**Instructions for the task**
Please retype all of the following entries exactly.

■ ■ ■ ■ ■

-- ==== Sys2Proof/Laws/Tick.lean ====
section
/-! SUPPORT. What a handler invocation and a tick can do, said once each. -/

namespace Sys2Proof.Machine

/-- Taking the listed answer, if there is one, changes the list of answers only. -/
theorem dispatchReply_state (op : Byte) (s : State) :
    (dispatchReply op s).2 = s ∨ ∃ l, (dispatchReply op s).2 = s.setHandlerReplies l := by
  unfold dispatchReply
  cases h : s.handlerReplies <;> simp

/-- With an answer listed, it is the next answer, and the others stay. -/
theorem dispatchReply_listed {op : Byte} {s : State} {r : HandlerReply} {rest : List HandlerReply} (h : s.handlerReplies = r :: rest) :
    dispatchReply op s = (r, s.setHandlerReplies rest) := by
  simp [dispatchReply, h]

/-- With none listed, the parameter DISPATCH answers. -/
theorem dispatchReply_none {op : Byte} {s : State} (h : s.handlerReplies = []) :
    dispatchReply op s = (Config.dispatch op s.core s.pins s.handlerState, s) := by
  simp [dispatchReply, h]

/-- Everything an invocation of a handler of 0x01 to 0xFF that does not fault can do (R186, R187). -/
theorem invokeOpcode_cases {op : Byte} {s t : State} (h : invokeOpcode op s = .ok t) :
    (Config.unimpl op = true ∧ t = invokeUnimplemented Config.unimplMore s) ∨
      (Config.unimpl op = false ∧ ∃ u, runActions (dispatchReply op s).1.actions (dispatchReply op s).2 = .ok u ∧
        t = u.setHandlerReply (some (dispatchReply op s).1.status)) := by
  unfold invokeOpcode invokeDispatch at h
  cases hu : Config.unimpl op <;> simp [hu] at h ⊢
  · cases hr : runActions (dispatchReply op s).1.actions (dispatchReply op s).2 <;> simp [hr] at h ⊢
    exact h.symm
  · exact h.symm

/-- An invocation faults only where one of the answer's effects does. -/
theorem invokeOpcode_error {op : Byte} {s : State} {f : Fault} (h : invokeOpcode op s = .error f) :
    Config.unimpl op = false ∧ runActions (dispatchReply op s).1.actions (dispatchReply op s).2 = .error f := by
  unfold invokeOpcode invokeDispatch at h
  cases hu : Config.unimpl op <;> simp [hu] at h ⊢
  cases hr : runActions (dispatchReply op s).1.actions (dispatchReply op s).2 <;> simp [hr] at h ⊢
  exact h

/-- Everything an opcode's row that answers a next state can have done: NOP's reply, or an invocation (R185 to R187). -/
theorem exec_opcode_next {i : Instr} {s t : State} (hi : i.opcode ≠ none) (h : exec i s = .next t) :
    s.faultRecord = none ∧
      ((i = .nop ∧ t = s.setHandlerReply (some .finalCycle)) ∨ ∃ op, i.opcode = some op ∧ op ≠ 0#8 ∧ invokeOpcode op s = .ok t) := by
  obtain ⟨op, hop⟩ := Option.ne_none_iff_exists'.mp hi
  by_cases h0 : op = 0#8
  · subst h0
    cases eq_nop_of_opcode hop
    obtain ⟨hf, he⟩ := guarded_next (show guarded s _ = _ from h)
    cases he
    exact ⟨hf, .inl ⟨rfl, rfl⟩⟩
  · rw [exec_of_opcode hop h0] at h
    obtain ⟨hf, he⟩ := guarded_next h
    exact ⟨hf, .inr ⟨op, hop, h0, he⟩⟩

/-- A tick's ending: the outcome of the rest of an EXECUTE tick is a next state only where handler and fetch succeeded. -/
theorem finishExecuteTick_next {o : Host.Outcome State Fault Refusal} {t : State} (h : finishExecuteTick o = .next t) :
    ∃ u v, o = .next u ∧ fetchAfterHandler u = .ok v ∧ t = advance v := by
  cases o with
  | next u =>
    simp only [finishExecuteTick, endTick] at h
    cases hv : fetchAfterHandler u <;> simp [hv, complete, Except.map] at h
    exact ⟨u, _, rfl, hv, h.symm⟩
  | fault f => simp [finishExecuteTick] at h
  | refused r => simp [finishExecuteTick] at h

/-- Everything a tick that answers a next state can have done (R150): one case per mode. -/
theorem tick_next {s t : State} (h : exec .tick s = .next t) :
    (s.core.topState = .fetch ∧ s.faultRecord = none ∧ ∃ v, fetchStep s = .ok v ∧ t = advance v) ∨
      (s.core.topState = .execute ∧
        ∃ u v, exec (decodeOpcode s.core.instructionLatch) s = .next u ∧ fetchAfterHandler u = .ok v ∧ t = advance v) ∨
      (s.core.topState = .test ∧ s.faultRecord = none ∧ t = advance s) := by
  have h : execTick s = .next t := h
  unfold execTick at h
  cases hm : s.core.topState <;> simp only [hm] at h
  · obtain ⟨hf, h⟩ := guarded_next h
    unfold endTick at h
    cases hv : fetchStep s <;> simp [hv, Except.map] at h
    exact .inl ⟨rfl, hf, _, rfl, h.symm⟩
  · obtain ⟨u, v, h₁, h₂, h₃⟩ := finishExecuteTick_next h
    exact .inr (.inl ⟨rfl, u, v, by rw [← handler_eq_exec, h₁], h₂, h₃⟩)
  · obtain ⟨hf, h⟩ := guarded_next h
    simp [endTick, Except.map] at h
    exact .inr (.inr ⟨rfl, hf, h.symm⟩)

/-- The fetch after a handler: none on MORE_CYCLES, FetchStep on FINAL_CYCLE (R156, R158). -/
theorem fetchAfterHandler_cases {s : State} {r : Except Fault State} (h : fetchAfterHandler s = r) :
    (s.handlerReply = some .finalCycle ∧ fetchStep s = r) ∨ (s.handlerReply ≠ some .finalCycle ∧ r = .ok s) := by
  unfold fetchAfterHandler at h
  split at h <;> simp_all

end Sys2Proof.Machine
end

■ ■ ■ ■ ■

**Problem solution**
-- ==== Sys2Proof/Laws/Tick.lean ====
section
/-! SUPPORT. What a handler invocation and a tick can do, said once each. -/

namespace Sys2Proof.Machine

/-- Taking the listed answer, if there is one, changes the list of answers only. -/
theorem dispatchReply_state (op : Byte) (s : State) :
    (dispatchReply op s).2 = s ∨ ∃ l, (dispatchReply op s).2 = s.setHandlerReplies l := by
  unfold dispatchReply
  cases h : s.handlerReplies <;> simp

/-- With an answer listed, it is the next answer, and the others stay. -/
theorem dispatchReply_listed {op : Byte} {s : State} {r : HandlerReply} {rest : List HandlerReply} (h : s.handlerReplies = r :: rest) :
    dispatchReply op s = (r, s.setHandlerReplies rest) := by
  simp [dispatchReply, h]

/-- With none listed, the parameter DISPATCH answers. -/
theorem dispatchReply_none {op : Byte} {s : State} (h : s.handlerReplies = []) :
    dispatchReply op s = (Config.dispatch op s.core s.pins s.handlerState, s) := by
  simp [dispatchReply, h]

/-- Everything an invocation of a handler of 0x01 to 0xFF that does not fault can do (R186, R187). -/
theorem invokeOpcode_cases {op : Byte} {s t : State} (h : invokeOpcode op s = .ok t) :
    (Config.unimpl op = true ∧ t = invokeUnimplemented Config.unimplMore s) ∨
      (Config.unimpl op = false ∧ ∃ u, runActions (dispatchReply op s).1.actions (dispatchReply op s).2 = .ok u ∧
        t = u.setHandlerReply (some (dispatchReply op s).1.status)) := by
  unfold invokeOpcode invokeDispatch at h
  cases hu : Config.unimpl op <;> simp [hu] at h ⊢
  · cases hr : runActions (dispatchReply op s).1.actions (dispatchReply op s).2 <;> simp [hr] at h ⊢
    exact h.symm
  · exact h.symm

/-- An invocation faults only where one of the answer's effects does. -/
theorem invokeOpcode_error {op : Byte} {s : State} {f : Fault} (h : invokeOpcode op s = .error f) :
    Config.unimpl op = false ∧ runActions (dispatchReply op s).1.actions (dispatchReply op s).2 = .error f := by
  unfold invokeOpcode invokeDispatch at h
  cases hu : Config.unimpl op <;> simp [hu] at h ⊢
  cases hr : runActions (dispatchReply op s).1.actions (dispatchReply op s).2 <;> simp [hr] at h ⊢
  exact h

/-- Everything an opcode's row that answers a next state can have done: NOP's reply, or an invocation (R185 to R187). -/
theorem exec_opcode_next {i : Instr} {s t : State} (hi : i.opcode ≠ none) (h : exec i s = .next t) :
    s.faultRecord = none ∧
      ((i = .nop ∧ t = s.setHandlerReply (some .finalCycle)) ∨ ∃ op, i.opcode = some op ∧ op ≠ 0#8 ∧ invokeOpcode op s = .ok t) := by
  obtain ⟨op, hop⟩ := Option.ne_none_iff_exists'.mp hi
  by_cases h0 : op = 0#8
  · subst h0
    cases eq_nop_of_opcode hop
    obtain ⟨hf, he⟩ := guarded_next (show guarded s _ = _ from h)
    cases he
    exact ⟨hf, .inl ⟨rfl, rfl⟩⟩
  · rw [exec_of_opcode hop h0] at h
    obtain ⟨hf, he⟩ := guarded_next h
    exact ⟨hf, .inr ⟨op, hop, h0, he⟩⟩

/-- A tick's ending: the outcome of the rest of an EXECUTE tick is a next state only where handler and fetch succeeded. -/
theorem finishExecuteTick_next {o : Host.Outcome State Fault Refusal} {t : State} (h : finishExecuteTick o = .next t) :
    ∃ u v, o = .next u ∧ fetchAfterHandler u = .ok v ∧ t = advance v := by
  cases o with
  | next u =>
    simp only [finishExecuteTick, endTick] at h
    cases hv : fetchAfterHandler u <;> simp [hv, complete, Except.map] at h
    exact ⟨u, _, rfl, hv, h.symm⟩
  | fault f => simp [finishExecuteTick] at h
  | refused r => simp [finishExecuteTick] at h

/-- Everything a tick that answers a next state can have done (R150): one case per mode. -/
theorem tick_next {s t : State} (h : exec .tick s = .next t) :
    (s.core.topState = .fetch ∧ s.faultRecord = none ∧ ∃ v, fetchStep s = .ok v ∧ t = advance v) ∨
      (s.core.topState = .execute ∧
        ∃ u v, exec (decodeOpcode s.core.instructionLatch) s = .next u ∧ fetchAfterHandler u = .ok v ∧ t = advance v) ∨
      (s.core.topState = .test ∧ s.faultRecord = none ∧ t = advance s) := by
  have h : execTick s = .next t := h
  unfold execTick at h
  cases hm : s.core.topState <;> simp only [hm] at h
  · obtain ⟨hf, h⟩ := guarded_next h
    unfold endTick at h
    cases hv : fetchStep s <;> simp [hv, Except.map] at h
    exact .inl ⟨rfl, hf, _, rfl, h.symm⟩
  · obtain ⟨u, v, h₁, h₂, h₃⟩ := finishExecuteTick_next h
    exact .inr (.inl ⟨rfl, u, v, by rw [← handler_eq_exec, h₁], h₂, h₃⟩)
  · obtain ⟨hf, h⟩ := guarded_next h
    simp [endTick, Except.map] at h
    exact .inr (.inr ⟨rfl, hf, h.symm⟩)

/-- The fetch after a handler: none on MORE_CYCLES, FetchStep on FINAL_CYCLE (R156, R158). -/
theorem fetchAfterHandler_cases {s : State} {r : Except Fault State} (h : fetchAfterHandler s = r) :
    (s.handlerReply = some .finalCycle ∧ fetchStep s = r) ∨ (s.handlerReply ≠ some .finalCycle ∧ r = .ok s) := by
  unfold fetchAfterHandler at h
  split at h <;> simp_all

end Sys2Proof.Machine
end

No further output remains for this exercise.